With the recent Uber Pool promos it was $5 (or now $7). So at least in one
market, there are many cheap rides being taken.

That said, in-app advertising is not the kind of premium/magical experience
that has so far defined the Uber brand. That clash of clans banner looks
downright painful. I don't expect ads any time soon; it's more the kind of
move I'd expect once they're done being a growth business and shift gears into
cash extraction. Years off at the soonest.

------
pbreit
Advertising works best where the marginal cost of delivering the impression is
near-zero (i.e., TV, radio, newspaper, magazine, internet search, Facebook
newsfeed, etc).

------
prawn
Half-bakery: Uber rides funded by menial tasks. You're in a van heading from A
to B, while ironing shirts or folding clothes or packing boxes.

------
krschultz
One of the reasons that ad supported models work is that the marginal cost of
providing software is near zero. The marginal cost of providing rides is
decidedly non-zero. I would argue that the marginal cost of a ride is going to
increase from its present cost.

* There is a price war going on and some of the providers are losing money. In the short term this will continue, but long term it will correct itself.
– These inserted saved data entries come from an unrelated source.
/-! ### Encodings (30_encoding.md) -/

/-- Words written out from the spec's encodings decode to the instructions they stand for (R93, R99, vectors E1 to E25). -/
def Obligations.SpecWordsDecode : Prop :=
  decode (.host 0x1000000000#40) = .ok .init ∧
  decode (.host 0x2000000000#40) = .ok .shutdown ∧
  decode (.host 0x3300000000#40) = .ok (.setRot 3#2) ∧
  decode (.host 0x41FFFF0000#40) = .ok (.setPixel 0xFFFF#16 0#16 true) ∧
  decode (.host 0x507FFF8000#40) = .ok (.getPixel 0x7FFF#16 0x8000#16) ∧
  decode (.host 0x7000000000#40) = .ok .refresh ∧
  decode (.host 0x7000000001#40) = .error .mustBeZeroBit ∧
  decode (.host 0xC000000000#40) = .error .reservedOpcode ∧
  decode (.wire .command 0x03#8) = .ok (.wireCmdWrite true) ∧
  decode (.wire .command 0x06#8) = .ok (.wireCmdClear true) ∧
  decode (.wire .command 0x05#8) = .error .unsentCommandByte

/-- Decoding the encoding of a well-formed instruction gives the instruction back, with every operand at every value. -/
def Obligations.DecodeOfEncode : Prop :=
  ∀ (c : Config) (i : Instr), i.wf c = true → decode (encode i) = .ok i

/-- What decodes, decodes from its own encoding only: no bit of a word is ignored. -/
def Obligations.EncodeOfDecode : Prop :=
  ∀ (code : Code) (i : Instr), decode code = .ok i → encode i = code

/-- The host decoder is the match and mask table of R93: a word decodes to the command of the row it matches, at most one row
matches, no row is an error, and the free bits are the operands. -/
def Obligations.DecoderIsTheMatchMaskTable : Prop :=
  ∀ w : HostWord,
    (∀ r ∈ hostRows, r.matchesWord w = true → ∃ i, decode (.host w) = .ok i ∧ i.mnemonic = r.mnemonic) ∧
    (∀ r ∈ hostRows, ∀ r' ∈ hostRows, r.matchesWord w = true → r'.matchesWord w = true → r = r') ∧
    ((∀ r ∈ hostRows, r.matchesWord w = false) → ∃ e, decode (.host w) = .error e) ∧
    (∀ r, decode (.host w) = .ok (.setRot r) → r = w.extractLsb' 32 2) ∧
    (∀ x y v, decode (.host w) = .ok (.setPixel x y v) →
      x = w.extractLsb' 16 16 ∧ y = w.extractLsb' 0 16 ∧ v = w.getLsbD 32) ∧
    (∀ x y, decode (.host w) = .ok (.getPixel x y) → x = w.extractLsb' 16 16 ∧ y = w.extractLsb' 0 16)

/-- Exactly the words R96 calls illegal are refused, and such a word, accepted in any state, raises IllegalCommand, code 1: no
state but FAULT changes, no pin moves, and only the code is recorded (R96, R252; R251). That the step also counts `now` (log 8), takes a level off
`rstIn` (log 6) and lists the response in `trace` (log 16) is the model's choice, no rule's, so the statement is derived. -/
def Obligations.IllegalWordRaisesIllegalCommand : Prop :=
  ∀ w : HostWord,
    ((∃ e, decode (.host w) = .error e) ↔ illegalWord w = true) ∧
    ∀ (s : State) (rest : List HostWord), illegalWord w = true → s.rstLevel = false → s.phase = .idle →
      s.cmds = w :: rest →
      step s = .next { s with
        cmds := rest, rstIn := s.rstIn.tail, now := s.now + 1,
        fault := if s.fault = 0#2 then 1#2 else s.fault,
        rspValid := true, rsp := 1#2 ++ 0#32, trace := s.trace ++ [.response (1#2 ++ 0#32)] }

/-- The first byte of every conversation is `flag | VCOM << 1` with the VCOM of acceptance, and is one of the four command
bytes (R192, R99). -/
def Obligations.CommandByteCarriesVcom : Prop :=
  ∀ s : State, s.transportReady = true →
    (∃ t, exec .refresh s = .next t ∧
      (wireBytes t.pend).head? = some (if s.vcom then 0x03#8 else 0x01#8)) ∧
    (∃ t, exec .vcomTog s = .next t ∧
      (wireBytes t.pend).head? = some (if s.vcom then 0x03#8 else 0x01#8)) ∧
    (∃ t, exec .clearDisp s = .next t ∧
      (wireBytes t.pend).head? = some (if s.vcom then 0x06#8 else 0x04#8))

/-! ### Pixel addressing (40_pixel_addressing.md) -/

/-- LW and LH follow the rotation (R131). -/
def Obligations.LogicalDimensionsFollowRotation : Prop :=
  ∀ c : Config, c.wf = true →
    (∀ rot : RotState, rot = 0#2 ∨ rot = 2#2 → logicalWidth c rot = c.width ∧ logicalHeight c rot = c.height) ∧
    (∀ rot : RotState, rot = 1#2 ∨ rot = 3#2 → logicalWidth c rot = c.height ∧ logicalHeight c rot = c.width) ∧
    (∀ rot : RotState, logicalWidth c rot ≤ 32760 ∧ logicalHeight c rot ≤ 32760)

/-- The range check (R132): on signed integers, against the logical dimensions of the current rotation; failing it is no fault:
SETPIXEL and GETPIXEL then complete with data 0 and change nothing (R132; also law (b) of R141). -/
def Obligations.RangeCheckIsSignedAndLogical : Prop :=
  (∀ (c : Config) (rot : RotState) (x y : CoordField),
    (pixelLoc c rot x y).isSome = true ↔
      (0 ≤ x.toInt ∧ x.toInt < logicalWidth c rot ∧ 0 ≤ y.toInt ∧ y.toInt < logicalHeight c rot)) ∧
  ∀ (s : State) (x y : CoordField) (v : Bool), s.inited = true → (pixelLoc s.cfg s.rot x y).isSome = false →
    exec (.setPixel x y v) s = .next (s.respond 0#32) ∧ exec (.getPixel x y) s = .next (s.respond 0#32)

/-- The rotation transform is the table of R133, on integers, for every in-range pixel. -/
def Obligations.RotationTransformIsTheTable : Prop :=
  ∀ (c : Config) (rot : RotState) (x y : Nat), x < logicalWidth c rot → y < logicalHeight c rot →
    (((phys c rot x y).1 : Int), ((phys c rot x y).2 : Int)) =
      if rot = 0#2 then ((x : Int), (y : Int))
      else if rot = 1#2 then ((c.width : Int) - 1 - y, (x : Int))
      else if rot = 2#2 then ((c.width : Int) - 1 - x, (c.height : Int) - 1 - y)
      else ((y : Int), (c.height : Int) - 1 - x)

/-- For each rotation `phys` is a bijection from the logical onto the physical pixels, with the inverse the spec derives (section 1,
"Properties of the transform", (a) and (b), marked there as derived from R131 to R133). -/
def Obligations.RotationIsABijection : Prop :=
  ∀ (c : Config) (rot : RotState),
    (∀ x y, x < logicalWidth c rot → y < logicalHeight c rot →
      (phys c rot x y).1 < c.width ∧ (phys c rot x y).2 < c.height ∧
      physInv c rot (phys c rot x y).1 (phys c rot x y).2 = (x, y)) ∧
    (∀ x' y', x' < c.width → y' < c.height →
      (physInv c rot x' y').1 < logicalWidth c rot ∧ (physInv c rot x' y').2 < logicalHeight c rot ∧
      phys c rot (physInv c rot x' y').1 (physInv c rot x' y').2 = (x', y'))

/-- The bit location of R135 in both of its forms, and that an in-range pixel's byte is always in the buffer, which the spec
derives from (a) of the transform's properties. -/
def Obligations.PixelLocationStaysInTheBuffer : Prop :=
  ∀ (c : Config) (rot : RotState) (x y : Nat), c.wf = true →
    x < logicalWidth c rot → y < logicalHeight c rot →
    let p := phys c rot x y
    loc c rot x y = ((p.2 * c.width + p.1) / 8, (p.2 * c.width + p.1) % 8) ∧
    loc c rot x y = (p.2 * c.rowBytes + p.1 / 8, p.1 % 8) ∧
    (loc c rot x y).1 < c.fbSize

/-- SETPIXEL then GETPIXEL of an in-range pixel under the same rotation returns the value set (40_pixel_addressing.md section 3,
law (a) of R141, marked there as derived). -/
def Obligations.SetThenGetReturnsTheValue : Prop :=
  ∀ (s : State) (x y : CoordField) (v : Bool), s.cfg.wf = true → s.inited = true →
    (pixelLoc s.cfg s.rot x y).isSome = true →
    ∃ t u, exec (.setPixel x y v) s = .next t ∧ exec (.getPixel x y) t = .next u ∧
      rspErr u.rsp = 0#2 ∧ rspData u.rsp = (if v then 1#32 else 0#32)

/-- After CLEARBUF every in-range GETPIXEL under every rotation returns 1 (law (c) of R141). -/
def Obligations.ClearedBufferReadsInactive : Prop :=
  ∀ (s : State) (r : RotState) (x y : CoordField), s.cfg.wf = true → s.inited = true →
    (pixelLoc s.cfg r x y).isSome = true →
    ∃ t u z, exec .clearBuf s = .next t ∧ exec (.setRot r) t = .next u ∧ exec (.getPixel x y) u = .next z ∧
      rspErr z.rsp = 0#2 ∧ rspData z.rsp = 1#32

/-- SETPIXEL of one in-range pixel changes GETPIXEL of no other in-range pixel under the same rotation
(law (d) of R141). -/
def Obligations.SetPixelLeavesOtherPixels : Prop :=
  ∀ (s : State) (x y x2 y2 : CoordField) (v : Bool), s.cfg.wf = true → s.inited = true →
    (pixelLoc s.cfg s.rot x y).isSome = true → (pixelLoc s.cfg s.rot x2 y2).isSome = true → (x2, y2) ≠ (x, y) →
    ∃ t u u0, exec (.setPixel x y v) s = .next t ∧ exec (.getPixel x2 y2) t = .next u ∧
      exec (.getPixel x2 y2) s = .next u0 ∧ u.rsp = u0.rsp

/-- A pixel set under one rotation is read back under another at `inv (phys (x, y))` (law (e) of R141). -/
def Obligations.PixelIsFoundUnderEveryRotation : Prop :=
  ∀ (s : State) (r : RotState) (x y : CoordField) (v : Bool), s.cfg.wf = true → s.inited = true →
    (pixelLoc s.cfg s.rot x y).isSome = true →
    let p := phys s.cfg s.rot x.toNat y.toNat
    let q := physInv s.cfg r p.1 p.2
    ∃ t u z, exec (.setPixel x y v) s = .next t ∧ exec (.setRot r) t = .next u ∧
      exec (.getPixel (BitVec.ofNat 16 q.1) (BitVec.ofNat 16 q.2)) u = .next z ∧
      rspErr z.rsp = 0#2 ∧ rspData z.rsp = (if v then 1#32 else 0#32)

/-! ### What the commands do -/

/-- A response is `err` in 33:32 and `data` in 31:0 on the response port (R95, R35); `raise F` keeps the first code in FAULT,
responds with F's code and data 0, and changes nothing else (R251). That rsp_valid is a level set by the response (log 9) and
that the response is listed in `trace` (log 16) are the model's choices, so the statement is derived. -/
def Obligations.RespondAndRaise : Prop :=
  FaultKind.code .illegalCommand = 1#2 ∧ FaultKind.code .notInitialized = 2#2 ∧
  FaultKind.code .transportReleased = 3#2 ∧
  (∀ (s : State) (d : BitVec 32), s.respond d =
    { s with rspValid := true, rsp := 0#2 ++ d, trace := s.trace ++ [.response (0#2 ++ d)] }) ∧
  (∀ (s : State) (f : FaultKind), s.raise f =
    { s with fault := if s.fault = 0#2 then f.code else s.fault,
             rspValid := true, rsp := f.code ++ 0#32, trace := s.trace ++ [.response (f.code ++ 0#32)] })

/-- The precondition table (R234) in its order: with INITED = 0 every command but INIT and RDSTAT raises NotInitialized (R253); with
INITED = 1, HW mode and SPI_HELD = 0 the three conversation commands raise TransportReleased (R254); in every other case no
command raises. -/
def Obligations.PreconditionsRaiseInOrder : Prop :=
  ∀ (i : Instr) (s : State),
    (i.needsInit = true → s.inited = false → exec i s = .next (s.raise .notInitialized)) ∧
    (i.opensConversation = true → s.inited = true → s.cfg.mode = .hw → s.spiHeld = false →
      exec i s = .next (s.raise .transportReleased)) ∧
    (i.isHostCommand = true → (i.needsInit = true → s.inited = true) →
      (i.opensConversation = true → s.cfg.mode = .hw → s.spiHeld = true) → ∀ f, exec i s ≠ .next (s.raise f))

/-- SETROT (R136): ROT is written, the buffer and everything else is not, response 0; un-initialised it raises. -/
def Obligations.SetRotWritesRot : Prop :=
  ∀ (s : State) (r : RotState),
    (s.inited = true → exec (.setRot r) s = .next (State.respond { s with rot := r } 0#32)) ∧
    (s.inited = false → exec (.setRot r) s = .next (s.raise .notInitialized))

/-- GETDIM (R137): LW in data[31:16], LH in data[15:0]; nothing written; un-initialised it raises. -/
def Obligations.GetDimReportsLogicalDimensions : Prop :=
  ∀ s : State, s.cfg.wf = true →
    (s.inited = true → ∃ d, exec .getDim s = .next (s.respond d) ∧
      (d.extractLsb' 16 16).toNat = logicalWidth s.cfg s.rot ∧
      (d.extractLsb' 0 16).toNat = logicalHeight s.cfg s.rot) ∧
    (s.inited = false → exec .getDim s = .next (s.raise .notInitialized))

/-- SETPIXEL (R138). In range: exactly bit k of byte a becomes v, every other bit of the buffer and every other register is as
before, response 0. Out of range: a no-op with the same response. Un-initialised it raises. -/
def Obligations.SetPixelWritesOneBit : Prop :=
  ∀ (s : State) (x y : CoordField) (v : Bool), s.cfg.wf = true →
    (∀ a k, s.inited = true → pixelLoc s.cfg s.rot x y = some (a, k) →
      ∃ t, exec (.setPixel x y v) s = .next t ∧
        t = State.respond { s with fb := t.fb } 0#32 ∧
        ∀ a' k', k' < 8 →
          (t.byteAt a').getLsbD k' = (if a' = a ∧ k' = k then v else (s.byteAt a').getLsbD k')) ∧
    (s.inited = true → pixelLoc s.cfg s.rot x y = none → exec (.setPixel x y v) s = .next (s.respond 0#32)) ∧
    (s.inited = false → exec (.setPixel x y v) s = .next (s.raise .notInitialized))

/-- GETPIXEL (R139). In range: the bit in data[0], zero above. Out of range: 0. Nothing written. Un-initialised it raises. -/
def Obligations.GetPixelReadsOneBit : Prop :=
  ∀ (s : State) (x y : CoordField), s.cfg.wf = true →
    (∀ a k, s.inited = true → pixelLoc s.cfg s.rot x y = some (a, k) →
      exec (.getPixel x y) s = .next (s.respond (if (s.byteAt a).getLsbD k then 1#32 else 0#32))) ∧
    (s.inited = true → pixelLoc s.cfg s.rot x y = none → exec (.getPixel x y) s = .next (s.respond 0#32)) ∧
    (s.inited = false → exec (.getPixel x y) s = .next (s.raise .notInitialized))

/-- CLEARBUF (R140): every byte of the buffer reads 0xFF, nothing else changes, no pin action; un-initialised it raises. -/
def Obligations.ClearBufSetsEveryByte : Prop :=
  ∀ s : State,
    (s.inited = true →
      ∃ t, exec .clearBuf s = .next t ∧ t = State.respond { s with fb := t.fb } 0#32 ∧
        ∀ a, a < s.cfg.fbSize → t.byteAt a = 0xFF#8) ∧
    (s.inited = false → exec .clearBuf s = .next (s.raise .notInitialized))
* I believe the regulations on company -> contractors a la Uber will increase and that will cost Uber more per ride.

* Even if you think the drivers will be replaced with self driving cars, those cars will be more expensive than present day cars.

I don't think any of that is a problem for Uber as a business charging money.
I do think it precludes ad-supported rides.

------
m52go
> Free, ad-supported Uber rides are inevitable

What? Why?

\------------------

While we're at it, why not post ads along the sides of houses and apartment
buildings in the Bay Area to reduce housing costs?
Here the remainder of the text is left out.